L’argumentaire est particulièrement pervers : ces syndics font mettre à jour le DUERSST ou font tenir les entretiens professionnels par une société spécialisée en arguant qu’aucun honoraire de syndic ne serait facturé, que la réglementation serait ainsi bien respectée, que cette prestation ne pourrait pas être assurée par ces syndics qui n’auraient pas la compétence pour cette tâche (défense de rire) et qui ne seraient pas assurés pour cela (défense de rire aux éclats), tandis que l’intervention d’une société extérieure devrait en conséquence être supportée par le syndicat des copropriétaires employeur.

Ces arguties, pour le dire gentiment, ou ces mensonges trompeurs pour dire la vérité, ne résistent pas au fait que la réglementation prévoit que « le forfait convenu entre les parties comprend toutes les prestations fournies par le syndic au titre de sa mission » et que le syndic n’a, en conséquence, pas le droit de facturer directement ou indirectement ce qu’il choisit de ne pas faire dans sa mission.

L’annexe II du décret susvisé fournit une liste de prestations exhaustives pouvant donner lieu à une facturation de la part du syndic et, malgré tous nos efforts, nous n’avons pas trouvé que le syndic pouvait facturer ce qu’il avait décidé de sous-traiter.

Nous avons à l’inverse trouvé dans l’annexe I de ce décret qui donne la liste non limitative des prestations incluses dans le forfait, que le syndic devait, en matière de gestion du personnel, établir les attestations et les déclarations obligatoires (VI-24°), assurer la gestion de la formation du personnel du syndicat (VI-27°) ainsi que mettre en place et tenir à jour le document unique d'évaluation des risques pour la santé et la sécurité des travailleurs (VI-26°).

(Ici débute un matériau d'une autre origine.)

-- ==== Sys2Proof/Machine/CrossLane.lean ====
section
/-!
DEFINITION. Cross-lane operations: shuffles, swaps, votes, reductions and scans (08_lane_ops R217 to R223, 03_numbers
R87).
-/
namespace Sys2Proof.Machine

open Sys2Proof

/-! ## Shuffles -/

/-- The source lane of a shuffle for a lane, its index operand and the sub-group width (R217, R219). -/
def shflSource (k : ShflKind) (w lane b : Nat) : Nat :=
  let base := lane / w * w
  let n := b % w
  match k with
  | .idx => base + n
  | .xor => base + ((lane - base) ^^^ n)
  | .up => if base + n ≤ lane then lane - n else lane
  | .dn => if lane + n < base + w then lane + n else lane

/-- `shfl` (R218, R219). -/
def execShfl (k : ShflKind) (f : LaneForm) (s : State) : Host.Outcome State Fault Refusal :=
  runLane (.shfl k f) s (fun e s =>
    let w := 2 ^ f.src3.toNat
    .ok (Done.regs s 4 (write32 f.dst.toNat e.lanes
      (fun l => src32 s e (fieldAt e.x 1) (shflSource k w l (src32 s e (fieldAt e.x 2) l)))) 0))

/-- `swp` (R220). -/
def execSwp (f : LaneForm) (s : State) : Host.Outcome State Fault Refusal :=
  runLane (.swp f) s (fun e s =>
    .ok (Done.regs s 2 (write32 f.dst.toNat e.lanes (fun l => src32 s e (fieldAt e.x 1) (l ^^^ 2 ^ f.src2.toNat))) 0))

/-! ## Votes (R221) -/

/-- The lanes taking part in which a predicate is true. -/
def voters (s : State) (e : Iss) (p : Nat) : Mask := e.lanes &&& predMask s e.g.ln p

/-- A truth value for every lane. -/
def everyLane (b : Bool) : Mask := if b then BitVec.allOnes 64 else 0

/-- `vote.any`. -/
def execVoteAny (f : LaneForm) (s : State) : Host.Outcome State Fault Refusal :=
  runLane (.voteAny f) s (fun e s =>
    .ok (Done.pred s f.dst.toNat e.lanes (everyLane (decide (voters s e f.src1.toNat ≠ 0))) 0))

/-- `vote.all`. -/
def execVoteAll (f : LaneForm) (s : State) : Host.Outcome State Fault Refusal :=
  runLane (.voteAll f) s (fun e s =>
    .ok (Done.pred s f.dst.toNat e.lanes (everyLane (decide (voters s e f.src1.toNat = e.lanes))) 0))

/-- `vote.bal`. -/
def execVoteBal (f : LaneForm) (s : State) : Host.Outcome State Fault Refusal :=
  runLane (.voteBal f) s (fun e s =>
    .ok (Done.regs s 2 (write64 f.dst.toNat e.lanes (fun _ => (voters s e f.src1.toNat).toNat)) 0))

/-! ## Reductions and scans (R87, R222) -/

/-- The operation of `red` and `scan` on two values, the lower positions' first. -/
def redCombine (env : FEnv) (op : RedOp) (a b : Nat) : FRes :=
  match op with
  | .addI => ⟨iaddOp a b, 0⟩
  | .addF => fAdd fp32 env env.rnd a b
  | .minI => ⟨iminOp .i32 a b, 0⟩
  | .minN => ⟨iminOp .n32 a b, 0⟩
  | .maxI => ⟨imaxOp .i32 a b, 0⟩
  | .maxN => ⟨imaxOp .n32 a b, 0⟩
  | .minF => fMinMax fp32 env true a b
  | .maxF => fMinMax fp32 env false a b
  | .and => ⟨a &&& b, 0⟩
  | .or => ⟨a ||| b, 0⟩
  | .xor => ⟨a ^^^ b, 0⟩

/-- Two partial results, with the flags of both. -/
def redJoin (env : FEnv) (op : RedOp) (a b : FRes) : FRes := (redCombine env op a.code b.code).or (a.flags ||| b.flags)

/-- A node of the tree: with two values their result, with one value that value, with none nothing. -/
def redNode (env : FEnv) (op : RedOp) : Option FRes → Option FRes → Option FRes
  | some a, some b => some (redJoin env op a b)
  | some a, none => some a
  | none, b => b

/-- One level of the tree. -/
def redLevel (env : FEnv) (op : RedOp) : List (Option FRes) → List (Option FRes)
  | a :: b :: l => redNode env op a b :: redLevel env op l
  | l => l

/-- The root of a tree over 2^k positions. -/
def redTree (env : FEnv) (op : RedOp) : Nat → List (Option FRes) → Option FRes
  | 0, l => l.headD none
  | k + 1, l => redTree env op k (redLevel env op l)

/-- A source value of a lane taking part, as a leaf. -/
def redLeaf (s : State) (e : Iss) (lane : Nat) : Option FRes :=
  if e.lanes.getLsbD lane then some ⟨src32 s e (fieldAt e.x 1) lane, 0⟩ else none

/-- The positions of the sub-group of a lane, for a width code. -/
def subGroup (k lane : Nat) : List Nat := (List.range (2 ^ k)).map (fun j => lane / 2 ^ k * 2 ^ k + j)

/-- `red` (R222). -/
def execRed (op : RedOp) (f : LaneForm) (s : State) : Host.Outcome State Fault Refusal :=
  runLane (.red op f) s (fun e s =>
    let k := f.src3.toNat
    let r (l : Nat) : FRes := (redTree (envAt e) op k ((subGroup k l).map (redLeaf s e))).getD ⟨0, 0⟩
    .ok (floatDone s e (4 + 2 * k) r))

/-- The running value of a scan after a lane. -/
def scanStep (env : FEnv) (op : RedOp) (prev : Option FRes) (x : Option FRes) : Option FRes :=
  match prev, x with
  | some a, some b => some (redJoin env op a b)
  | none, x => x
  | a, none => a

/-- The latency of a scan (R223). -/
def scanLatency (op : RedOp) (k : Nat) : Nat :=
  match op with
  | .addF => 4 + 2 ^ k / 2
  | _ => 4 + 2 * k

/-- `scan` (R222): each lane gets the running value over its sub-group up to itself. -/
def execScan (op : RedOp) (f : LaneForm) (s : State) : Host.Outcome State Fault Refusal :=
  runLane (.scan op f) s (fun e s =>
    let k := f.src3.toNat
    let r (l : Nat) : FRes :=
      ((((subGroup k l).takeWhile (fun j => decide (j ≤ l))).map (redLeaf s e)).foldl (scanStep (envAt e) op) none).getD
        ⟨0, 0⟩
    .ok (floatDone s e (scanLatency op k) r))

end Sys2Proof.Machine
end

Les entretiens professionnels étant des prestations incluses dans les prestations prévues par la réglementation et en tous cas exclues des prestations facturables en supplément des tâches courantes du syndic, ils doivent donc être tenus au titre de la mission des syndics et dans le cadre du forfait. Sinon, demain nous verrions les bulletins de salaire établis par des cabinets d’experts comptables facturés aux copropriétaires, avec les mêmes arguments. Puis suivront les déclarations sociales, l’établissement des contrats de travail et ainsi de suite…

Quant au DUERSST, c’est écrit en toutes lettres.

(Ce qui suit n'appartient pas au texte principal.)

/-- The term of R416's table for a lane instruction, of which `quarters` enter the pass, in cu; a kind that the table does not
list counts as control, and a plane or matrix instruction's own issue as well (log 19). -/
def laneTerm (quarters : Nat) (i : Instr) : Nat :=
  match i with
  | .fadd _ _ | .faddShort _ | .fsub _ _ | .fsubShort _ | .fmul _ _ | .fmulShort _ | .ffma _ _ | .fmin _ | .fminShort _
  | .fmax _ | .fmaxShort _ | .fabs _ | .fabsShort _ | .fneg _ | .fnegShort _ | .frnd _ _ | .fcmp _ _ | .fclass _ | .setfpc _
  | .hadd2 _ _ | .hadd2F16Short _ | .hadd2Bf16Short _ | .hsub2 _ _ | .hmul2 _ _ | .hmul2F16Short _ | .hmul2Bf16Short _
  | .hfma2 _ _ | .hmin2 _ _ | .hmax2 _ _ | .cvt _ _ | .cvtSr _ | .pk2 _ _ | .pk2Sr _ _ | .upk2 _ _ | .chain _ => 5
  | .rcp _ | .rsq _ | .sqt _ | .ex2 _ | .lg2 _ | .sinr _ | .cosr _ | .tnh _ => 2 * quarters
  | .ld _ | .ldAcq _ | .st _ | .stRel _ | .lds _ | .sts _ | .atom _ _ | .ared _ _ | .fence _ | .waitw _ | .cpy _ | .cpyw _
  | .kick _ | .kcfg _ | .rld _ | .vfput _ | .vfcfg _ | .tsmp _ | .tfet _ | .tsiz _ | .pref _ | .cwb _ | .cinv _ => 4
  | _ => 3

/-- What a lane issue of some groups draws in each ac of its passes, in quarters of a cu: each pass is counted in as many ac as the
quad's pass count, at that fraction (R51, R416). -/
def laneDraws (s : State) (core : Nat) (l : List (Nat × Group)) : List Nat :=
  match l.filterMap (fun g => (nextLane s core g.2).map (fun i => (g.2, i))) with
  | [] => []
  | (g, i) :: more =>
    let n := passCount (quadOf s core)
    ((List.range ((widthG g + 31) / 32)).map (fun p =>
      let quarters := (((g, i) :: more).map (fun x => quartersIn s x.1 x.2 p)).foldl (· + ·) 0
      List.replicate n (4 * laneTerm quarters i / n))).flatten

/-! ## Opportunities (R141, R142) -/

/-- A lane stream found stalled at its trial, or no longer so (R137). -/
def noteStall (r : Option (StallReason × Nat)) (l : Lane) : Lane :=
  match r with
  | some (r, n) => { l with state := .stalled r, need := n }
  | none => { l with state := restState l }

/-- The core with its lane streams that were tried noted as stalled or not. -/
def noteStalls (trial : Trial) (s : State) (core : Nat) : State :=
  modCore s core (fun k => { k with groups := mapEntries k.groups (fun slot g =>
    if mayTry s core slot g then { g with ln := noteStall (trial s slot) g.ln } else g) })

/-- The core with its scalar streams that were tried noted as stalled or not. -/
def noteScalarStalls (trial : Trial) (s : State) (core : Nat) : State :=
  modCore s core (fun k => { k with groups := mapEntries k.groups (fun slot g =>
    if mayTryScalar s g then { g with sc := { g.sc with stalled := (trial s slot).isSome } } else g) })

/-- The package with a core's lane opportunity given to some of its candidates `l`, of which the first has the turn: their states,
which others are passed over, and what the issue draws in the later ac of its pass (R137, R142, R416). -/
def giveLane (s : State) (core : Nat) (l : List (Nat × Group)) : List (Nat × Group) → State
  | [] => { s with turn := .offer core, packed := [], passed := [] }
  | g :: more =>
    let issued := g :: more
    let t := modCore s core (fun k => { k with
      groups := mapEntries k.groups (fun slot h => if issued.any (fun x => decide (x.1 = slot)) then { h with ln := startIssue h.ln } else h),
      offered := [], drawing := (laneDraws s core issued).tail })
    { t with turn := .lane core g.1, packed := more.map (fun x => x.1), passed := passedOver issued l, opp := s.fresh }

/-- The package with a core's scalar opportunity given to the stream that R142 chooses. -/
def giveScalar (s : State) (core : Nat) : State :=
  let l := scalarCandidates s core
  match chosen (fun g => g.spass) l with
  | none => { s with turn := .offer core, packed := [], passed := [] }
  | some g =>
    let t := modCore s core (fun k => { k with scalarOffered := [] })
    { t with turn := .scalar core g.1, packed := [], passed := passedOver [g] l }

/-- A stream has the turn. -/
def midTurn : Turn → Bool
  | .lane _ _ => true
  | .scalar _ _ => true
  | _ => false

/-- LANE_ISSUE_OPPORTUNITY: a core's lane opportunity of this ac goes to the groups that R142 chooses among its candidates; while a
stream has the turn it waits (log 23). -/
def execLaneIssueOpportunity (core : Nat) (s : State) : Host.Outcome State Fault Refusal :=
  .next (if midTurn s.turn then s else giveLane s core (laneCandidates s core) (issueSlot s core (laneCandidates s core)))

/-! ## After a turn -/

/-- A stream whose turn has passed no longer issues (R137). -/
def notIssuing (l : Lane) : Lane := if l.state = .issuing then { l with state := restState l } else l

/-- A pass counter of a group that is passed over (R142 line 009). -/
def passedMore (n : Nat) : Nat := min (n + 1) 32

/-- A group of an opportunity has issued: the candidates that it passes over are counted, once (R142 lines 008 and 009). -/
def countPassed (s : State) (core : Nat) (f : Group → Group) : State :=
  { modCore s core (fun k => { k with
      groups := mapEntries k.groups (fun slot g => if s.passed.contains slot then f g else g) }) with passed := [] }

/-- The next group packed into the opportunity has its turn, or the core's other streams (R140, R141). -/
def nextTurn (core : Nat) (s : State) : State :=
  match s.packed with
  | [] => { s with turn := .offer core, passed := [] }
  | p :: rest => { s with turn := .lane core p, packed := rest }

/-- After a turn: a group that has issued clears its pass counter, and those passed over count (R142 lines 007 to 009). -/
def afterTurn (t : Turn) (s : State) : State :=
  match t with
  | .lane core slot =>
    let s := modLane s core slot notIssuing
    nextTurn core (if laneStalled s core slot then s
      else countPassed (modGroup s core slot (fun g => { g with pass := 0 })) core (fun g => { g with pass := passedMore g.pass }))
  | .scalar core slot =>
    nextTurn core (if (groupOf s core slot).any (fun g => g.sc.stalled) then s
      else countPassed (modGroup s core slot (fun g => { g with spass := 0 })) core (fun g => { g with spass := passedMore g.spass }))
  | _ => s

/-- After what comes before a lane stream's next instruction the stream keeps its turn, unless it has gone or stalls. -/
def afterBefore (core slot : Nat) (s : State) : State :=
  if (groupOf s core slot).isNone ∨ laneStalled s core slot then nextTurn core (modLane s core slot notIssuing) else s

/-! ## Collectors (R54, R143, R144) -/

/-- The read that a collector asks a bank for: one at a time, in operand order (R143). -/
def askedOf (bank : Nat) (c : Collector) : Option BankRead := c.reads.find? (fun r => decide (r.bank = bank))

/-- Starved reads come first, in the order in which they became starved; ties, and the others, go by the collectors' age (R144). -/
def grantedBefore (a b : BankRead × Nat) : Bool :=
  let key (x : BankRead × Nat) : List Nat := match x.1.starved with
    | some t => [0, t, x.2]
    | none => [1, 0, x.2]
  lexLt (key a) (key b)

/-- The collector to which a bank grants a read in an ac, by its age. -/
def bankWinner (bank : Nat) (l : List Collector) : Option Nat :=
  ((sortBy grantedBefore (l.zipIdx.filterMap (fun c => (askedOf bank c.1).map (fun r => (r, c.2))))).head?).map (fun x => x.2)

/-- A read that is lost in an ac: at the fourth loss one after the other it is starved (R144). -/
def lostRead (ac : Nat) (r : BankRead) : BankRead :=
  { r with lost := r.lost + 1, starved := if r.starved.isNone ∧ 4 ≤ r.lost + 1 then some ac else r.starved }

Nous affirmons ainsi que la facturation des entretiens professionnels et la mise à jour du DUERSST est irrecevable et qu’elle ne peut donc pas figurer dans les relevés généraux des dépenses.

Si le syndic refuse de se rendre à l’évidence, il ne reste qu’une seule solution, sans omettre d’envisager de changer de syndic car ce problème ne devrait pas être le seul que rencontre le syndicat des copropriétaires avec ce syndic : il s’agit de refuser en assemblée générale les factures illicites.

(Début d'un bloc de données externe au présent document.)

/-- R262, R281: a fence publishes or acquires at its scope by its kind and holds back the group's memory instructions
until it is complete; `pref` fills the lines that translate and may be read, `cwb` writes back and `cinv` writes back
and drops the lines that translate, and no other. What must go to a home waits until nothing keeps it from there (R371,
R379). -/
def Sys2Proof.Rules.FencesAndLines : Prop :=
  ∀ (f : LaneForm) (s : State) (e : Iss) (qs : List Queue),
    let s0 := issued s e qs
    let scope := scopeOfCode (f.src1.toNat % 8)
    let held (t : State) : Done :=
      let t := modLane t e.core e.slot (fun l => { l with fence := true })
      Done.later t (pendingResult t e .fence [] 0)
    let released := fenceRelease s0 e.core e.slot scope e.g
    let filled := addressedLines s0 e f prefXlat
    let lines := addressedLines s0 e f lineXlat
    let goes := (∀ a ∈ addressesOf s0 e f, walkWaits s0 e.core e.g.ctx a.2 = false) ∧
      ∀ x ∈ lines, lineWaits s0 e.core (scopeOfCode f.src2.toNat) x = false
    (f.src1.toNat / 8 = 0 → releaseWaits s0 e.core scope = false →
      Completes (.fence f) s e qs (held (fenceAcquire released e.core e.slot scope))) ∧
    (f.src1.toNat / 8 = 1 → releaseWaits s0 e.core scope = false → Completes (.fence f) s e qs (held released)) ∧
    (f.src1.toNat / 8 = 2 → Completes (.fence f) s e qs (held (fenceAcquire s0 e.core e.slot scope))) ∧
    Completes (.pref f) s e qs (Done.plain (filled.foldl (prefetchLine e.core f.src2.toNat) s0)) ∧
    (goes → Completes (.cwb f) s e qs (performed (lines.foldl (writeBackLine e.core (scopeOfCode f.src2.toNat)) s0) e .release)) ∧
    (goes → Completes (.cinv f) s e qs (performed (lines.foldl (invalidateLine e.core (scopeOfCode f.src2.toNat)) s0) e .release))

Nous disons bien qu’il s’agit de refuser et non d’émettre une vague réserve dont ne tiendra aucun compte le syndic : le président de séance doit donc corriger le montant des charges soumis à l’approbation de l’assemblée générale.

Prenons un exemple : le montant des charges proposé par le syndic est de 100 000 € tandis que le conseil syndical entend refuser une facture d’entretien professionnel de 200 €. Le président de séance va donc faire voter l’assemblée générale sur « un montant de charges de 99 800 €, après le refus de 200 € de facture d’entretien professionnel ».

Le syndic ne peut pas s’opposer à la modification de la résolution et doit transcrire dans le procès-verbal ce que lui dicte le président de séance. Les 200 € refusés ne peuvent pas être répartis aux copropriétaires et devront donc être pris en charge par le syndic.

En conclusion, s’il est facile de plumer un pigeon ignorant, cela devient une autre affaire quand le pigeon devient savant, grâce à l’ARC.